▶ **Aim of the exercise**: From the entries below, copy out every line with "leastNode" in it.

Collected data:
---------------
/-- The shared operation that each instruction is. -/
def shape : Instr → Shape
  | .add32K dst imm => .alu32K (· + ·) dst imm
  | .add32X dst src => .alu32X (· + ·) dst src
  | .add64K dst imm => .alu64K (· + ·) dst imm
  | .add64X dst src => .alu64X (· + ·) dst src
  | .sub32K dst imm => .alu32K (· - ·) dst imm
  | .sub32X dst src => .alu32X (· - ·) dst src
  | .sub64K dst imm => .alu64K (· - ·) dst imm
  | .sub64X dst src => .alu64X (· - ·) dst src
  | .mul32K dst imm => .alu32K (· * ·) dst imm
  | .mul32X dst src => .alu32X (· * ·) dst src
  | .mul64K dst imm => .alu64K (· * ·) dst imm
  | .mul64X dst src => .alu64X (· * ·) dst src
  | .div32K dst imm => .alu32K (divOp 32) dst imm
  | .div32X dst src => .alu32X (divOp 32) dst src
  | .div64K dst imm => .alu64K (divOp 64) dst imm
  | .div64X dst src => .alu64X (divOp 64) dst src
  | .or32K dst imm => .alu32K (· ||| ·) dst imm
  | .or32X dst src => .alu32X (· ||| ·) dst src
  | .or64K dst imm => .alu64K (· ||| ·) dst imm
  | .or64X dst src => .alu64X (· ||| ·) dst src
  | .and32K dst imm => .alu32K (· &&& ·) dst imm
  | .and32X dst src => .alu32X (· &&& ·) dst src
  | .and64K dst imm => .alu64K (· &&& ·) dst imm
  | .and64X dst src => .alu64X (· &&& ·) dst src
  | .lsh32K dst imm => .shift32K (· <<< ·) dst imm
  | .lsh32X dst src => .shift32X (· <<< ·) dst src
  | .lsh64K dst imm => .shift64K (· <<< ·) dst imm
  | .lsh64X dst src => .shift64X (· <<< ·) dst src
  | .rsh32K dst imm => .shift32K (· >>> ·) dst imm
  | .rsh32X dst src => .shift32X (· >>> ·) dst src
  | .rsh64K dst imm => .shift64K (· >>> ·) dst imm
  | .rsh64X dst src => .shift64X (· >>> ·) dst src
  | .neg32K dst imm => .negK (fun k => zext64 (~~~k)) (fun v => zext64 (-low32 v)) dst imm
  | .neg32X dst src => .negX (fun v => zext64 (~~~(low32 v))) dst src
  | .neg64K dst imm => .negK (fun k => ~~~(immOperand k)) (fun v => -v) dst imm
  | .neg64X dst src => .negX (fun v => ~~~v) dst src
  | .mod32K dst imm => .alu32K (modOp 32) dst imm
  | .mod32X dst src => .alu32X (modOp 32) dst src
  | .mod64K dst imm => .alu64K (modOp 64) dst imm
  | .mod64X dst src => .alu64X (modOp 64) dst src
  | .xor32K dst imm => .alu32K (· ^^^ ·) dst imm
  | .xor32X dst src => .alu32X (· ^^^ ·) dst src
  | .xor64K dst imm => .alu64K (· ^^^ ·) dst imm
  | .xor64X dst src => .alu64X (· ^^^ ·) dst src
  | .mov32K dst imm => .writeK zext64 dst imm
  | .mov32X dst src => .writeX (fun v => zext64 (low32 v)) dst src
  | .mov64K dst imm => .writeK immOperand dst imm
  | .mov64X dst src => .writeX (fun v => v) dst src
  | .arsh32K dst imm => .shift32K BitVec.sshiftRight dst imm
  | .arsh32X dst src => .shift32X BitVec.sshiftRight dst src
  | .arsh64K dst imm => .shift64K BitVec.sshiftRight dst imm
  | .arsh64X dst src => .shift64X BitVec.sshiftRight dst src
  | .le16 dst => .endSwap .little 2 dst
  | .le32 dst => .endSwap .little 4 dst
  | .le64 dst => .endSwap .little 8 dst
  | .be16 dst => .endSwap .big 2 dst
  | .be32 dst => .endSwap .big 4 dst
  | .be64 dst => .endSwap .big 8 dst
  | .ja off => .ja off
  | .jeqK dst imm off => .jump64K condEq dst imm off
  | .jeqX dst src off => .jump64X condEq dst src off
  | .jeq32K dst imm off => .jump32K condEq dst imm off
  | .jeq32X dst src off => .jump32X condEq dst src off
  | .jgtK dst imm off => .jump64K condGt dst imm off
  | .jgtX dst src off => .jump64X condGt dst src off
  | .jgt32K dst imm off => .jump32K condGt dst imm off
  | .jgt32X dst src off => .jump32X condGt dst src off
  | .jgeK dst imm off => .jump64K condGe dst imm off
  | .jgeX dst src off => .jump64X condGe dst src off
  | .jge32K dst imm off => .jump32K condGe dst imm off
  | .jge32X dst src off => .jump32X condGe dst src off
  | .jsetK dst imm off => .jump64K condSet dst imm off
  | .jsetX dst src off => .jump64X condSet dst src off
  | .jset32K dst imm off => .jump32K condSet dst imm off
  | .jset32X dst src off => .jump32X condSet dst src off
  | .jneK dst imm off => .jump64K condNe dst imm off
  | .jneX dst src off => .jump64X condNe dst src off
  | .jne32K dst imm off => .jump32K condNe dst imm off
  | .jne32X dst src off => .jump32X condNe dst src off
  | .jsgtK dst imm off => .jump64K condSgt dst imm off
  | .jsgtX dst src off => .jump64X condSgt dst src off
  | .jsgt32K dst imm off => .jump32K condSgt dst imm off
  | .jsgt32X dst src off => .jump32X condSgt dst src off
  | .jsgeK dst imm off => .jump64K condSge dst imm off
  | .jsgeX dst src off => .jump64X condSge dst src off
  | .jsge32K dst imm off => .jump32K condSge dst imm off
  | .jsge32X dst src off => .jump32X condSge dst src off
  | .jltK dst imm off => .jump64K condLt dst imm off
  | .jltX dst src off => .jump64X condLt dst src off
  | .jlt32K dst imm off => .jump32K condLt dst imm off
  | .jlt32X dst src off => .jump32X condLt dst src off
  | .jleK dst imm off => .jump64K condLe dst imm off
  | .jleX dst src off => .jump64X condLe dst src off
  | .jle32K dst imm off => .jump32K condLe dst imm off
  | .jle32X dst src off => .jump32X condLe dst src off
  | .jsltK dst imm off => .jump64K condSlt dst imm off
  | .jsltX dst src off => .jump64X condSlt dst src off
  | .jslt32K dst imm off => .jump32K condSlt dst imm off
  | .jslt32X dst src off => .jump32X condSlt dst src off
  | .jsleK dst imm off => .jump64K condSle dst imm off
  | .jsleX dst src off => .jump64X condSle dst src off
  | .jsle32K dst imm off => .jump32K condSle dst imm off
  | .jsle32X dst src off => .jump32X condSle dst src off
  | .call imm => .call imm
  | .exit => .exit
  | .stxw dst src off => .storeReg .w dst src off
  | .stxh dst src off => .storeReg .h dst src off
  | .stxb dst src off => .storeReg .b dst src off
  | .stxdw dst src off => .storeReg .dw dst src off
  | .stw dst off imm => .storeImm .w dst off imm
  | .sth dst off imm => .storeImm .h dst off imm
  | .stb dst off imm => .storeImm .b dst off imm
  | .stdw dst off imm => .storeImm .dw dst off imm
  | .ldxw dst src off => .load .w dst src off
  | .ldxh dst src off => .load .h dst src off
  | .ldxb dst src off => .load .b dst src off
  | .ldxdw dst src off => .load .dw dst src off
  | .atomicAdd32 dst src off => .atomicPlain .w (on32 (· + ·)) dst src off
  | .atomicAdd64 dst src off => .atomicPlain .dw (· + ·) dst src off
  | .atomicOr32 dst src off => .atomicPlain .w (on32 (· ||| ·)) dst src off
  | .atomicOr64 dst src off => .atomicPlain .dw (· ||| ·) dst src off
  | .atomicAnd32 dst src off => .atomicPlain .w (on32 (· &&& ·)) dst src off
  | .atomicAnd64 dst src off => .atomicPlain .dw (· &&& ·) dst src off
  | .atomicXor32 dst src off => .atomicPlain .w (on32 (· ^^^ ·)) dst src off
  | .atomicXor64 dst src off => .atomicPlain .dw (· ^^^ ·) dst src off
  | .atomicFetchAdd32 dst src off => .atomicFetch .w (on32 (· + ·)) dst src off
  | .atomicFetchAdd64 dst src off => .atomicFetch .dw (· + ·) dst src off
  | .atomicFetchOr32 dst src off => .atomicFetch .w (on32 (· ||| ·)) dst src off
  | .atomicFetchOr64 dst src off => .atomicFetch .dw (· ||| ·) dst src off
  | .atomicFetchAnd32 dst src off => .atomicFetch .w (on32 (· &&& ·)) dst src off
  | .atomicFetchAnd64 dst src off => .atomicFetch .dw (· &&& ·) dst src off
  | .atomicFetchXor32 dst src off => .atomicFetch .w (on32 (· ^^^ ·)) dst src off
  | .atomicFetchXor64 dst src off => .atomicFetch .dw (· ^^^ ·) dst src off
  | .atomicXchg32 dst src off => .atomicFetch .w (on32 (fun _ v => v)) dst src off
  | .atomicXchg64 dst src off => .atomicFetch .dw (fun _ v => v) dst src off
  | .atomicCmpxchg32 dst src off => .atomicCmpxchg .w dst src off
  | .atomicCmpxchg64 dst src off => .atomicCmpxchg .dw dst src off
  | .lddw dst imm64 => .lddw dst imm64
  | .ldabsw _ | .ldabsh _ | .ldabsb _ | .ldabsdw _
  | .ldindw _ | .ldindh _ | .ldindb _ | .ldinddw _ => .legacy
---------------
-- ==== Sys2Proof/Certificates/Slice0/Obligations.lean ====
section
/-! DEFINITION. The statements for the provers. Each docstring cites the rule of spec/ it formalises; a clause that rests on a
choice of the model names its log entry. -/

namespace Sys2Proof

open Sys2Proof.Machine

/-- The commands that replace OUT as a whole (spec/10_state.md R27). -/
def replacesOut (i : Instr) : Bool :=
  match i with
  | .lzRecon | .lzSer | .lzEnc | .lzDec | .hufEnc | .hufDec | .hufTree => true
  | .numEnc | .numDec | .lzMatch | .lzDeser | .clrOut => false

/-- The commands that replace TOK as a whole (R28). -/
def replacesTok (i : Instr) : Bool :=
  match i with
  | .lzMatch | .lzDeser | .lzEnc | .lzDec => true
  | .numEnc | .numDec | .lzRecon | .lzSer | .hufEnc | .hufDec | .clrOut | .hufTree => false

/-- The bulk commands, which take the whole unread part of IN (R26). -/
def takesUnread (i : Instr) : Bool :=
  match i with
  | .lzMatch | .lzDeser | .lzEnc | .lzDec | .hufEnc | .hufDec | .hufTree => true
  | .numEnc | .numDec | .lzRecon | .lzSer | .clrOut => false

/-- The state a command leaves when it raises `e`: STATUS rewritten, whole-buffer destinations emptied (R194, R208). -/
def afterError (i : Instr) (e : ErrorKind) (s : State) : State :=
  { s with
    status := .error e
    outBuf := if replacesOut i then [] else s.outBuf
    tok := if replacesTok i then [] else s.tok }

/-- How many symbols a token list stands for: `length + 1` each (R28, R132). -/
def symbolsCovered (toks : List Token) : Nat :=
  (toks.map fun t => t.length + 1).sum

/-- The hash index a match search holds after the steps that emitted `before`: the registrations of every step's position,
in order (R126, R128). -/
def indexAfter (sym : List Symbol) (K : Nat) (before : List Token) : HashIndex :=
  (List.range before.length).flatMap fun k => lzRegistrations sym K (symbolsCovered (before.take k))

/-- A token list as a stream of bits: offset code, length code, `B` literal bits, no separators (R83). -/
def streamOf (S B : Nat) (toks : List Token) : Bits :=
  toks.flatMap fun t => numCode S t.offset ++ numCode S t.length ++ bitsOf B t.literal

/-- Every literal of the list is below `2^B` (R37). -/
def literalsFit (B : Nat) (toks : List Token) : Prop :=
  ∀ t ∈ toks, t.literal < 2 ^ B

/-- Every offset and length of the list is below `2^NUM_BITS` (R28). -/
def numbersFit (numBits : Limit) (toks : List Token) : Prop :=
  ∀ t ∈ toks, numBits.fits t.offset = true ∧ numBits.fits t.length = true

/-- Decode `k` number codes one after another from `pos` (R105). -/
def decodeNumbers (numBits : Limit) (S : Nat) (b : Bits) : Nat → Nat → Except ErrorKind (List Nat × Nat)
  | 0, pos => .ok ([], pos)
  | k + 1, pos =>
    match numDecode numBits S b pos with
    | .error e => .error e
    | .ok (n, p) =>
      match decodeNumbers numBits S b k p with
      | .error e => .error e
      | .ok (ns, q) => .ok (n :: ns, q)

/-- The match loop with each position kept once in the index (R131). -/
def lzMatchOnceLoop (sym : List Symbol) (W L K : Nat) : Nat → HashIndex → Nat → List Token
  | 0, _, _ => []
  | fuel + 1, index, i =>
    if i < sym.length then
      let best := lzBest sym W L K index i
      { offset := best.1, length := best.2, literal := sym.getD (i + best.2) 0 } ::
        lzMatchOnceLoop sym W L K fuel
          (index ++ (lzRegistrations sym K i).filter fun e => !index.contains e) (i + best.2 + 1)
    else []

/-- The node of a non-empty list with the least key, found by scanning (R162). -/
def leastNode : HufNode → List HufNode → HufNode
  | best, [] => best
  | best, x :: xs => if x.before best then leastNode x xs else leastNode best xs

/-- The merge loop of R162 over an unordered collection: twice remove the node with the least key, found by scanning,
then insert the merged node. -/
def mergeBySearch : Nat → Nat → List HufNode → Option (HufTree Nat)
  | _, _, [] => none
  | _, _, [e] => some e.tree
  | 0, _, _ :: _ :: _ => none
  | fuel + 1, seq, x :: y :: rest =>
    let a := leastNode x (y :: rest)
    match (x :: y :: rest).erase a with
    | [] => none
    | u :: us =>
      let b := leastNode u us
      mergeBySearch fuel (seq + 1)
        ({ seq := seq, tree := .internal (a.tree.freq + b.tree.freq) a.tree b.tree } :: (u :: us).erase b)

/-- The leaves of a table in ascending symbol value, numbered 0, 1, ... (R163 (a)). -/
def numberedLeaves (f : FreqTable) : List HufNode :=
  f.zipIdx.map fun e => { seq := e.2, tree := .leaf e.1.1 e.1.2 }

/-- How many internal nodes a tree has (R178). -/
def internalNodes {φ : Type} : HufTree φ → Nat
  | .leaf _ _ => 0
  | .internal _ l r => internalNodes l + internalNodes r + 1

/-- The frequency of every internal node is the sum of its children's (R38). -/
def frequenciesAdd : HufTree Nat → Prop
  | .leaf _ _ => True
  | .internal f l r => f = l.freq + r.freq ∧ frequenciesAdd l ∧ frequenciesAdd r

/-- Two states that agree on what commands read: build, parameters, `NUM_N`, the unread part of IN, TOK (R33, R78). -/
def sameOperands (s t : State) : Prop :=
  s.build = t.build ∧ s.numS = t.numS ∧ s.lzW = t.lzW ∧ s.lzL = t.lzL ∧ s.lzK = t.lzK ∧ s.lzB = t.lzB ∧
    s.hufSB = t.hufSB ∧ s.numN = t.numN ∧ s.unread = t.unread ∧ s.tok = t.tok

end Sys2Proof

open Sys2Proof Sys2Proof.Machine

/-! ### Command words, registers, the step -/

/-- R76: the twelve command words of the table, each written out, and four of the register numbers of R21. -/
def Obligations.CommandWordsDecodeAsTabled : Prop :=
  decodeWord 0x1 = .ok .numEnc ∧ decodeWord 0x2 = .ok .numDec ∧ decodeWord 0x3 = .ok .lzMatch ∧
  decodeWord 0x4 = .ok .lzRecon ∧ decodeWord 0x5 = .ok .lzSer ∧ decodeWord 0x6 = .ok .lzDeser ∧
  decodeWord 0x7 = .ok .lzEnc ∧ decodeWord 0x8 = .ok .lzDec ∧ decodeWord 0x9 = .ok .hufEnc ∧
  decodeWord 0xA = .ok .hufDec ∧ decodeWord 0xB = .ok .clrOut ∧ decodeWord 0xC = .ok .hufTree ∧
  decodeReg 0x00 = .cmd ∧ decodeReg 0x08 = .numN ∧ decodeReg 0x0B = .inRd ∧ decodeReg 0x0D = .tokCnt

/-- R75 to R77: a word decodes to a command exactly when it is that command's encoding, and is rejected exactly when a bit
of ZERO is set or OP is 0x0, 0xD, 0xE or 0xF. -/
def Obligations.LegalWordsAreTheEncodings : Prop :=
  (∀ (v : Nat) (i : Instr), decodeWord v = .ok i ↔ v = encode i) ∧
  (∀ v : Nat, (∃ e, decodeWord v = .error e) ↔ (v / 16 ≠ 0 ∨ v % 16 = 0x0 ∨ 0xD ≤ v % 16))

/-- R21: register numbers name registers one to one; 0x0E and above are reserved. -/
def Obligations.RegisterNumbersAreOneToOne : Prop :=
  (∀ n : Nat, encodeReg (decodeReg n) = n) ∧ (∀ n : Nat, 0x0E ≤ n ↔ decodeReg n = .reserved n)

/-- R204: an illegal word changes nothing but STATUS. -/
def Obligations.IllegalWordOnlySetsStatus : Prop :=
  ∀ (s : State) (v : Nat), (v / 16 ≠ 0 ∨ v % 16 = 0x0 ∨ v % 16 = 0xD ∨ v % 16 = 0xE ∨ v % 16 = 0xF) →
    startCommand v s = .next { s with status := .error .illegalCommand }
---------------
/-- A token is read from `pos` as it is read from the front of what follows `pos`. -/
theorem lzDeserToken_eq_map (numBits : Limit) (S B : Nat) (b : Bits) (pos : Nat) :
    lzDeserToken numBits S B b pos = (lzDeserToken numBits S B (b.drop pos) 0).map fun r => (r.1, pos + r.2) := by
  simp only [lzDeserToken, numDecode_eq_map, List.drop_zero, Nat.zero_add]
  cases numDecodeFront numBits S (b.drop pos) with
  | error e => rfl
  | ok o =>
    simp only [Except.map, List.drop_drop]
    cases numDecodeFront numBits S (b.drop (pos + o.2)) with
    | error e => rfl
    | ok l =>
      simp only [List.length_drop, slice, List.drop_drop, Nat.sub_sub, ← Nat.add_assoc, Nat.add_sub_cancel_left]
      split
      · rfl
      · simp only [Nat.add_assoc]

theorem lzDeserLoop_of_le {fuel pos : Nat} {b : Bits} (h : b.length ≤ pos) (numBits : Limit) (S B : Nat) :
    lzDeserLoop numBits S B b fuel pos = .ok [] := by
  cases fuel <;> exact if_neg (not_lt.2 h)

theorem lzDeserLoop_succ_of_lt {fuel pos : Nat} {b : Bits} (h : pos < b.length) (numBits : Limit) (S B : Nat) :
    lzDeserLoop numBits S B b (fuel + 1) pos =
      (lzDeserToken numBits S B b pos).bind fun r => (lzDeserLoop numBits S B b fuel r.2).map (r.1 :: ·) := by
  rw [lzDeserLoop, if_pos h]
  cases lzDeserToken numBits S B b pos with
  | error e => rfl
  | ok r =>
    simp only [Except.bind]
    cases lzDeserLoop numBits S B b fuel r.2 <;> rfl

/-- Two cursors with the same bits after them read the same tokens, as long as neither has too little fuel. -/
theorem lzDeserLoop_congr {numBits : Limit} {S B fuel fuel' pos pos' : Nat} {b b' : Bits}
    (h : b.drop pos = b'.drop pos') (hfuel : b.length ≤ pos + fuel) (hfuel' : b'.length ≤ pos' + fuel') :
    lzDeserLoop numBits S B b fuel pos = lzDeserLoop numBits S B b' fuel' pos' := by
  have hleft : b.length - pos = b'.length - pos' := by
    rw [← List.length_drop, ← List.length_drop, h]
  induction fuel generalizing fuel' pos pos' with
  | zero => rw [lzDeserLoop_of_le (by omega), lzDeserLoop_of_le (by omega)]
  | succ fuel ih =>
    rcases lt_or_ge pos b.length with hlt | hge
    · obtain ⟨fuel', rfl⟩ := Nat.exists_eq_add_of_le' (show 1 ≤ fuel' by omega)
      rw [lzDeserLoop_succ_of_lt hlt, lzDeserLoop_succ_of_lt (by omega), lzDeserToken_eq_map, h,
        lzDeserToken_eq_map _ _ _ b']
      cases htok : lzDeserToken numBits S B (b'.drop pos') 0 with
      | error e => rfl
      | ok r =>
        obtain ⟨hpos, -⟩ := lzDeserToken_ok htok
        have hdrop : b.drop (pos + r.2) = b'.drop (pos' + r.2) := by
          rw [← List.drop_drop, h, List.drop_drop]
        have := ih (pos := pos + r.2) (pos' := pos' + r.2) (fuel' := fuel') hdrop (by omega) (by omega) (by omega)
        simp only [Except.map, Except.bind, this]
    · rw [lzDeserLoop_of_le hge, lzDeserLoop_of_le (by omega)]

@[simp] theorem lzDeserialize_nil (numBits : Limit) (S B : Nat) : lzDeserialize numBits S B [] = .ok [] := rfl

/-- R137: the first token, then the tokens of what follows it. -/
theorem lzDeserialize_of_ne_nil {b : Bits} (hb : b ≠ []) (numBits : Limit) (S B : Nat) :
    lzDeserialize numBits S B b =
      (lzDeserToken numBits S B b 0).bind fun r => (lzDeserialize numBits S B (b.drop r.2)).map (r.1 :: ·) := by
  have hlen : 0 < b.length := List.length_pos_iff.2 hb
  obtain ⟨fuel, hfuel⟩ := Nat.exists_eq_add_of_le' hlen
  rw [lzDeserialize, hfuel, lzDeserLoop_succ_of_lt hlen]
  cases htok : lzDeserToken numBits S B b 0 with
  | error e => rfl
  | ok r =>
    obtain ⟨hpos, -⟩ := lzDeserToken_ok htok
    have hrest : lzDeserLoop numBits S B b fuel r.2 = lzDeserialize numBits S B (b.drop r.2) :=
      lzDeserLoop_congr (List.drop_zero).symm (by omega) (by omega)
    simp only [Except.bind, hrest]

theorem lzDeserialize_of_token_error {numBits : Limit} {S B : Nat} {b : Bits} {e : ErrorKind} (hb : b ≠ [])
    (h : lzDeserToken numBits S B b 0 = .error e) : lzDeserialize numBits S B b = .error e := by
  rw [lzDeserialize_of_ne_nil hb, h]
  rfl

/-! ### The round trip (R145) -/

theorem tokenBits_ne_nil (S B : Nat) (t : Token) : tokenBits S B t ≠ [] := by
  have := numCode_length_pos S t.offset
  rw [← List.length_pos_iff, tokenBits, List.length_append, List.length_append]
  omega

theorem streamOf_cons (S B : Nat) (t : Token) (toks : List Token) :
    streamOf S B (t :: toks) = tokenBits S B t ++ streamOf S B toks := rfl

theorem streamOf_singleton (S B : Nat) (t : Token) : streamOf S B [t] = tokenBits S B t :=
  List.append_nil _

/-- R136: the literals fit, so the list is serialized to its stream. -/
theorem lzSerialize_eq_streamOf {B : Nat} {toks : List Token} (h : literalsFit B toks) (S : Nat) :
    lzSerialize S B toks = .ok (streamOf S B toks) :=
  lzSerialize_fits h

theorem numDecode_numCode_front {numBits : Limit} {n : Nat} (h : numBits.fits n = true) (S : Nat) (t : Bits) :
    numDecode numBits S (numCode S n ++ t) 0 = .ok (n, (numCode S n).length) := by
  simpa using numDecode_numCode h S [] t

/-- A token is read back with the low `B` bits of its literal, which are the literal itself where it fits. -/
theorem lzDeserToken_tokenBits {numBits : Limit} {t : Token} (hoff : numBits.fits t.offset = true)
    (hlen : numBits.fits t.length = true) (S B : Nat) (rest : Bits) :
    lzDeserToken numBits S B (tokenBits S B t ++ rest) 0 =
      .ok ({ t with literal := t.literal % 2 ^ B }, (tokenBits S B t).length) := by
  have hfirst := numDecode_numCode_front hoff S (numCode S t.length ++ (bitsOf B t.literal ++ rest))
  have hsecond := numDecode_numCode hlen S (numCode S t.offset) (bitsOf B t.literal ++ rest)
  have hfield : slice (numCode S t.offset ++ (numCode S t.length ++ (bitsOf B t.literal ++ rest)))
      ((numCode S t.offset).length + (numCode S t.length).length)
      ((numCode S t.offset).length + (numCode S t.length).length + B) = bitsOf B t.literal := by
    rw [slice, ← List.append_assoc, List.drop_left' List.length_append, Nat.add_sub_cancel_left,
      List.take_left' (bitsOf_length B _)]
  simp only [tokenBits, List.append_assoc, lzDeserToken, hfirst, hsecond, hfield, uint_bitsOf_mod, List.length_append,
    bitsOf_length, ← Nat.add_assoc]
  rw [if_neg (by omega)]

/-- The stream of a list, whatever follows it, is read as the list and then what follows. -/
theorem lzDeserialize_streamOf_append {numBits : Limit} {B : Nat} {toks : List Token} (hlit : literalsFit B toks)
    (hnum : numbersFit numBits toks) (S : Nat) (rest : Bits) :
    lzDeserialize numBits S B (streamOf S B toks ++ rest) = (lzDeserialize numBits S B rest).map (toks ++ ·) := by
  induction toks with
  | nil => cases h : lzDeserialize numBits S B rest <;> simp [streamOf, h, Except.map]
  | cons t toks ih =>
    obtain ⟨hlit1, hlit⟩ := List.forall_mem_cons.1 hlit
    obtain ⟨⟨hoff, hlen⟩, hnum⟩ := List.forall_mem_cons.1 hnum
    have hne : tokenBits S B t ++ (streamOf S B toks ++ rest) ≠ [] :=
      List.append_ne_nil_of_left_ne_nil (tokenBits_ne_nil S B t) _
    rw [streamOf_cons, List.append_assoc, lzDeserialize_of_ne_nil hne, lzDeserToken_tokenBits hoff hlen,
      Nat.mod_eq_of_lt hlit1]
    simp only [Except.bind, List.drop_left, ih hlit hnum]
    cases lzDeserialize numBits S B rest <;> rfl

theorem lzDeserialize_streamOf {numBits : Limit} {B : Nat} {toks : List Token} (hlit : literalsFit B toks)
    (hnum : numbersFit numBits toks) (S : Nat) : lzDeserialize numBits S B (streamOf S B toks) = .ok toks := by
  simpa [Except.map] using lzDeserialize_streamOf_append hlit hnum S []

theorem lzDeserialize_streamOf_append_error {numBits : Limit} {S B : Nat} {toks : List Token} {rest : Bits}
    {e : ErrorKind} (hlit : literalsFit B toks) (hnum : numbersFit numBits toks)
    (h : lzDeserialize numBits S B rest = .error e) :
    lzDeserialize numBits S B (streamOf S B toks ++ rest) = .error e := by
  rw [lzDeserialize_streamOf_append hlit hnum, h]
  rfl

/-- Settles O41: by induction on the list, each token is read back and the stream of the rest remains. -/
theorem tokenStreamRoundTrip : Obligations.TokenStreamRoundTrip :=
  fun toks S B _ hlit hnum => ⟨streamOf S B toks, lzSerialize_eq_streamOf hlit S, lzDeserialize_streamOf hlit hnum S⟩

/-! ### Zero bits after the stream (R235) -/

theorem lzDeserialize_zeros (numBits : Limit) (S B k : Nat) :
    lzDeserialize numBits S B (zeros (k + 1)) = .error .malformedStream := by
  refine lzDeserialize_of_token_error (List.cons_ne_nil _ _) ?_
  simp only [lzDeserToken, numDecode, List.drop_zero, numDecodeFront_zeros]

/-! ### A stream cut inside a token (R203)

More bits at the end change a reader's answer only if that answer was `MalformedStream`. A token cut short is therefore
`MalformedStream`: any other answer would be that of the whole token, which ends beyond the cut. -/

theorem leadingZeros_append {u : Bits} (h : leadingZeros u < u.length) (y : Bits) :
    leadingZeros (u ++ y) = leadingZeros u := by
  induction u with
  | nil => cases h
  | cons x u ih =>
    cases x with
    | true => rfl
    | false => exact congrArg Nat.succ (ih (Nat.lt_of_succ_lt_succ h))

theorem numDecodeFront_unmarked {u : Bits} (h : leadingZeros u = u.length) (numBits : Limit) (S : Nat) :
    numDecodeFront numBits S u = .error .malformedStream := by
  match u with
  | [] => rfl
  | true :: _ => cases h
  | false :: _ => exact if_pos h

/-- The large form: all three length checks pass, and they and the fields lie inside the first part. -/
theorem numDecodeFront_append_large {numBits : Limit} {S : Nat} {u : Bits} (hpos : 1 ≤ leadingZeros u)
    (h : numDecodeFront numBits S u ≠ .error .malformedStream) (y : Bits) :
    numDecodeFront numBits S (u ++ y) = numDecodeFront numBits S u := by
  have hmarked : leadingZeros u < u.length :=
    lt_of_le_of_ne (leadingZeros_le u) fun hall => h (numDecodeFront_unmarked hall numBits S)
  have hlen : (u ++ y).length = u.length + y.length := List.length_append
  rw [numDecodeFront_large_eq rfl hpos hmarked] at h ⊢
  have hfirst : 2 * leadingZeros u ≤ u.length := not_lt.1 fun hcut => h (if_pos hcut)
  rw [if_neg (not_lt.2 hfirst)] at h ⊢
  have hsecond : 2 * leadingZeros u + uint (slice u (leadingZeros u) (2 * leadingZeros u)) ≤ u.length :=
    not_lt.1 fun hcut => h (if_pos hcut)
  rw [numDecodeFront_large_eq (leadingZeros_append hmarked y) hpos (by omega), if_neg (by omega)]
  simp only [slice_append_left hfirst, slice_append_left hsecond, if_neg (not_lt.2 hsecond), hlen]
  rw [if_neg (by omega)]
---------------
▶ **Exercise response**:
def leastNode : HufNode → List HufNode → HufNode
  | best, x :: xs => if x.before best then leastNode x xs else leastNode best xs
    let a := leastNode x (y :: rest)
      let b := leastNode u us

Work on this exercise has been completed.